The CMU Database of Databases — An online encyclopedia of 714 (and counting) database systems, thanks to Carnegie Mellon University. We might have to spend some time going through this! It includes a leaderboard showing the most common countries of origin (US is #1 unsurprisingly), programming language used (Java at #1), and more.

10 Exciting Big Data Statistics — Some fun stats that Datanami has pulled from a variety of places including that the ‘global datasphere’ will be 175 zettabytes (175 billion terabytes) in size by 2025 and that more data is created every hour in 2020 than in the entire of the year 2000. No wonder database technology remains a hot sector!

Get 3x Higher Azure MySQL Throughput & Reduce Latency by 66% — See how the multi-cloud DBaaS provider ScaleGrid fares in this Azure MySQL Performance Benchmark vs. Azure Database for MySQL. Which provider offers the best throughput and latency performance for different workloads?

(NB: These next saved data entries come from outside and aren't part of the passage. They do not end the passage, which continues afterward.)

-- ==== Sys2Proof/Tests/Slice0.lean ====
section
/-! SUPPORT. The model's own tests. The expected values are the spec's: tables of `30_encoding.md`, and the vectors W, V
of `95_test_vectors.md` named in the comments. The theorems named witness_ show, for each statement with hypotheses, a
state and operands that meet all of them together. -/

namespace Sys2Proof.Tests

open Sys2Proof Sys2Proof.Machine

/-! ## WellFormed: an ill-formed term for each check -/

theorem test_illformed_deselected : WellFormed (.busNopDeselected 0b11110#5) = false := by decide

theorem test_illformed_idle : WellFormed (.busNopIdle 0b00010#5) = false := by decide

theorem test_illformed_both_low : WellFormed (.busRdwrBothLow 0b00001#5) = false := by decide

theorem test_illformed_illegal_sc : WellFormed (.cwIllegalSc 0xBF#8) = false := by decide

theorem test_illformed_illegal_mode_has_mode_5 : WellFormed (.cwIllegalMode 0xBB#8) = false := by decide

theorem test_illformed_illegal_mode_is_latch : WellFormed (.cwIllegalMode 0x8C#8) = false := by decide

theorem test_illformed_illegal_mode_has_sc_3 : WellFormed (.cwIllegalMode 0xFC#8) = false := by decide

/-! ## Decoding, each constructor from a word written out from the spec's encoding (R45, W1, V1, R57) -/

theorem test_decode_bus_reads :
    decode (.wire (.bus 0b00010#5 0xFF#8)) = .ok .busRdC0 ∧ decode (.wire (.bus 0b01010#5 0xFF#8)) = .ok .busRdC1 ∧
    decode (.wire (.bus 0b10010#5 0xFF#8)) = .ok .busRdC2 ∧ decode (.wire (.bus 0b11010#5 0xFF#8)) = .ok .busRdCtlNop :=
  ⟨rfl, rfl, rfl, rfl⟩

theorem test_decode_bus_writes :
    decode (.wire (.bus 0b00100#5 0x12#8)) = .ok (.busWrC0 0x12#8) ∧
    decode (.wire (.bus 0b01100#5 0x12#8)) = .ok (.busWrC1 0x12#8) ∧
    decode (.wire (.bus 0b10100#5 0x12#8)) = .ok (.busWrC2 0x12#8) ∧
    decode (.wire (.bus 0b11100#5 0x12#8)) = .ok (.busWrCtl 0x12#8) :=
  ⟨rfl, rfl, rfl, rfl⟩

theorem test_decode_bus_other :
    decode (.wire (.bus 0b11101#5 0x12#8)) = .ok (.busNopDeselected 0b11101#5) ∧
    decode (.wire (.bus 0b01110#5 0x12#8)) = .ok (.busNopIdle 0b01110#5) ∧
    decode (.wire (.bus 0b10000#5 0x12#8)) = .ok (.busRdwrBothLow 0b10000#5) :=
  ⟨rfl, rfl, rfl⟩

/-- V1, with modes 1, 4 and 5 from the words of W3. -/
theorem test_decode_control_words :
    decode (.wire (.cw 0x61#8)) = .ok (.cwMode0 .c1 .ms true) ∧
    decode (.wire (.cw 0xB3#8)) = .ok (.cwMode1 .c2 .lsms true) ∧
    decode (.wire (.cw 0x35#8)) = .ok (.cwMode2 .c0 .lsms true) ∧
    decode (.wire (.cw 0x76#8)) = .ok (.cwMode3 .c1 .lsms false) ∧
    decode (.wire (.cw 0xB9#8)) = .ok (.cwMode4 .c2 .lsms true) ∧
    decode (.wire (.cw 0xBA#8)) = .ok (.cwMode5 .c2 .lsms false) :=
  ⟨rfl, rfl, rfl, rfl, rfl, rfl⟩

/-- V1: in 8CH the bits of M are don't-cares, and in CFH SC is tested before RW. -/
theorem test_decode_other_control_words :
    decode (.wire (.cw 0x8C#8)) = .ok (.cwLatch .c2 0xC#4) ∧
    decode (.wire (.cw 0xCF#8)) = .ok (.cwIllegalSc 0xCF#8) ∧
    decode (.wire (.cw 0x1E#8)) = .ok (.cwIllegalMode 0x1E#8) :=
  ⟨rfl, rfl, rfl⟩

theorem test_decode_events :
    decode (.wire (.dataWr 0b01#2 0x50#8)) = .ok (.cntWr .c1 0x50#8) ∧
    decode (.wire (.dataRd 0b10#2)) = .ok (.cntRd .c2) ∧ decode (.wire (.clk 0b00#2)) = .ok (.clkPulse .c0) ∧
    decode (.wire (.gate 0b10#2 true)) = .ok (.gateSet .c2 true) ∧
    decode (.wire (.clk 0b11#2)) = .error .noSuchCounter :=
  ⟨rfl, rfl, rfl, rfl, rfl⟩

/-- R57, with the bytes of W3 and W20. -/
theorem test_decode_host :
    decode (.code [0x3E#8, 0xB1#8]) = .ok (.mviA 0xB1#8) ∧ decode (.code [0xD3#8, 0x83#8]) = .ok (.outA8 0x83#8) ∧
    decode (.code [0xDB#8, 0x82#8]) = .ok (.inA8 0x82#8) ∧ decode (.code [0x5F#8]) = .ok .movEA ∧
    decode (.code [0x57#8]) = .ok .movDA ∧ decode (.code [0x00#8]) = .error (.unknownOpcode 0x00#8) :=
  ⟨rfl, rfl, rfl, rfl, rfl, rfl⟩

/-- The `match` values of opcode_table.json, one row of each format that a number can name (log 14). -/
theorem test_table_words :
    decodeTableWord 8 0x12 = some .busRdC2 ∧ decodeTableWord 8 0x1C = some (.busWrCtl 0#8) ∧
    decodeTableWord 8 0xB0 = some (.cwMode0 .c2 .lsms false) ∧ decodeTableWord 8 0x80 = some (.cwLatch .c2 0#4) ∧
    decodeTableWord 16 0x3E = some (.mviA 0#8) ∧ decodeTableWord 16 0x82DB = some (.inA8 0x82#8) ∧
    decodeTableWord 8 0x5F = some .movEA ∧ decodeTableWord 8 0x08 = some (.gateSet .c0 false) := by
  decide

/-- The environment's selectors (R58). -/
theorem test_pin_rows :
    pinRow (pinSelector true .m3) = some (true, .m3) ∧ pinRow 0b0101#4 = some (false, .m5) ∧
    pinRow 0b1110#4 = none := by
  decide

/-! ## Helpers -/

/-- A counter set up at power-on with its gate at `g`. -/
def fresh (g : Bool) (m : Mode) (rw : RW) (bcd : Bool) : Counter := setUp rw m bcd (Counter.powerOn g)

/-- The same, counting from `w`. -/
def counting (g : Bool) (m : Mode) (bcd : Bool) (w : Word) (o : OutPin) : Counter :=
  { fresh g m .lsms bcd with crl := some (lsByte w), crm := some (msByte w), bc := some w, run := true, out := o }

/-- The same, with the half-way mark. -/
def square (g : Bool) (w : Word) (half : Nat) : Counter := { counting g .m3 true w .hi with half := half }

/-- The same, stopped at the terminal count. -/
def stopped (m : Mode) (w : Word) : Counter := { counting true m false w .hi with bc := some 0#16, run := false }

/-- The LS byte of a load has been written. -/
def halfLoaded (c : Counter) (lo : Byte) : Counter := { c with crl := some lo, wph := .ms }

/-- The machine after power-on, with Counter2 as given. -/
def dev (c : Counter) : State := State.reset.setCtr .c2 c

/-- The same, with a captured count of Counter2. -/
def devLatch (c : Counter) (l : Latched) : State := { dev c with latch := some l }

/-- The machine on another board. -/
def onBoard (p : SingleByteOther) (q : Mode0Reload) (s : State) : State :=
  { s with board := { s.board with singleByteOther := p, mode0Reload := q } }

/-- Bytes and PC of the host. -/
def prog (m : Memory) (s : State) : State := { s with mem := m }

/-- One field of Counter2 after one instruction. -/
def look {α : Type} (f : Counter → α) (i : Instr) (c : Counter) : Option α :=
  (nextState (exec i (dev c))).map fun t => f (t.ctr .c2)

/-! ## One step of each instruction (W3 to W21, V2 to V7) -/

theorem test_cw_mode0_output : look (·.out) (.cwMode0 .c2 .lsms true) (Counter.powerOn true) = some .lo := by decide

theorem test_cw_mode1_output : look (·.out) (.cwMode1 .c2 .lsms true) (Counter.powerOn true) = some .hi := by decide

theorem test_cw_mode2_stops : look (·.run) (.cwMode2 .c2 .lsms true) (counting true .m2 true 9#16 .lo) = some false := by
  decide

theorem test_cw_mode3_mode : look (·.mode) (.cwMode3 .c2 .lsms true) (Counter.powerOn true) = some .m3 := by decide

theorem test_cw_mode4_empties : look (·.crl) (.cwMode4 .c2 .lsms true) (stopped .m4 5#16) = some none := by decide

theorem test_cw_mode5_rw : look (·.rw) (.cwMode5 .c2 .ms true) (Counter.powerOn true) = some .ms := by decide

/-- V4: a mode word in the middle of a load. -/
theorem test_mode_word_mid_sequence :
    refusalOf (exec (.busWrCtl 0xB1#8) (dev (halfLoaded (fresh true .m0 .lsms true) 0x12#8))) = some .midSequence := by
  decide

/-- W21: the captured count. -/
theorem test_cw_latch :
    (nextState (exec (.cwLatch .c2 0#4) (dev (counting true .m0 false 0x3400#16 .lo)))).map (·.latch) =
      some (some { counter := .c2, value := some 0x3400#16, left := .two }) := by
  decide

/-- V4: fresh device. -/
theorem test_cw_latch_unconfigured : refusalOf (exec (.cwLatch .c2 0#4) State.reset) = some .unconfigured := by decide

theorem test_cw_illegal_sc : refusalOf (exec (.cwIllegalSc 0xCF#8) State.reset) = some .illegalSC := by decide

theorem test_cw_illegal_mode : refusalOf (exec (.busWrCtl 0x3F#8) State.reset) = some .illegalMode := by decide

/-- W3, mode 0: the second byte starts the count. -/
theorem test_cnt_wr_mode0 :
    look (·.bc) (.cntWr .c2 0x34#8) (halfLoaded (fresh true .m0 .lsms true) 0x12#8) = some (some 0x3412#16) := by
  decide

/-- W3, mode 3: HALF = 1706. -/
theorem test_cnt_wr_mode3_half :
    look (·.half) (.busWrC2 0x34#8) (halfLoaded (fresh true .m3 .lsms true) 0x12#8) = some 1706 := by
  decide

/-- V3: refuse `BadBCD`. -/
theorem test_cnt_wr_bad_bcd :
    refusalOf (exec (.cntWr .c2 0x34#8) (dev (halfLoaded (fresh true .m0 .lsms true) 0x1A#8))) = some .badBCD := by
  decide

/-- W11: a load during the count leaves the BCounter of mode 2. -/
theorem test_cnt_wr_mode2_running :
    look (·.bc) (.cntWr .c2 0x52#8) (halfLoaded (counting true .m2 true 0x1234#16 .hi) 0x34#8) =
      some (some 0x1234#16) := by
  decide

/-- W20: the LS byte of 3400H. -/
theorem test_cnt_rd :
    (nextState (exec (.cntRd .c2) (dev (counting true .m0 false 0x3400#16 .lo)))).map (·.dataPins) =
      some (.driven 0x00#8) := by
  decide

/-- W20: the second read, of 33FFH. -/
theorem test_bus_rd_c2 :
    (nextState (exec .busRdC2 (dev { counting true .m0 false 0x33FF#16 .lo with rph := .ms }))).map (·.dataPins) =
      some (.driven 0x33#8) := by
  decide

theorem test_bus_rd_c0 : refusalOf (exec .busRdC0 State.reset) = some .unconfigured := by decide

theorem test_bus_rd_c1 :
    (nextState (exec .busRdC1 (State.reset.setCtr .c1 { fresh true .m0 .ls false with bc := some 0x004D#16 }))).map
      (·.dataPins) = some (.driven 0x4D#8) := by
  decide

theorem test_bus_rd_ctl : (nextState (exec .busRdCtlNop State.reset)).map (·.dataPins) = some .z := by decide

/-- V3: a one-byte load of Counter1, RW = 10, `SINGLE_BYTE_OTHER` = zero. -/
theorem test_bus_wr_c1 :
    (nextState (exec (.busWrC1 0x12#8) (State.reset.setCtr .c1 (fresh true .m0 .ms false)))).map
      (fun t => (t.ctr .c1).bc) = some (some 0x1200#16) := by
  decide

theorem test_bus_wr_c0 : refusalOf (exec (.busWrC0 0x12#8) State.reset) = some .unconfigured := by decide

theorem test_bus_nops :
    nextState (exec (.busNopDeselected 1#5) State.reset) = some State.reset ∧
    nextState (exec (.busNopIdle 6#5) State.reset) = some State.reset := by
  decide

theorem test_bus_both_low : refusalOf (exec (.busRdwrBothLow 0#5) State.reset) = some .bothLow := by decide

/-- V2: 3400H in decimal becomes 3399H. -/
theorem test_clk_decimal : look (·.bc) (.clkPulse .c2) (counting true .m1 true 0x3400#16 .lo) = some (some 0x3399#16) := by
  decide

SQL Fiddle: A Tool for Online Testing of Database Queries — This isn’t new but as we haven’t linked it before and we use it quite a bit to test quick SQL queries and syntax, here you go. Set up your schema (which can be empty) on the left then issue queries on the right. Supports specific (slightly old) versions of MySQL, Oracle, Postgres, and SQL Server. DB Fiddle is a similar tool covering newer versions of MySQL and Postgres.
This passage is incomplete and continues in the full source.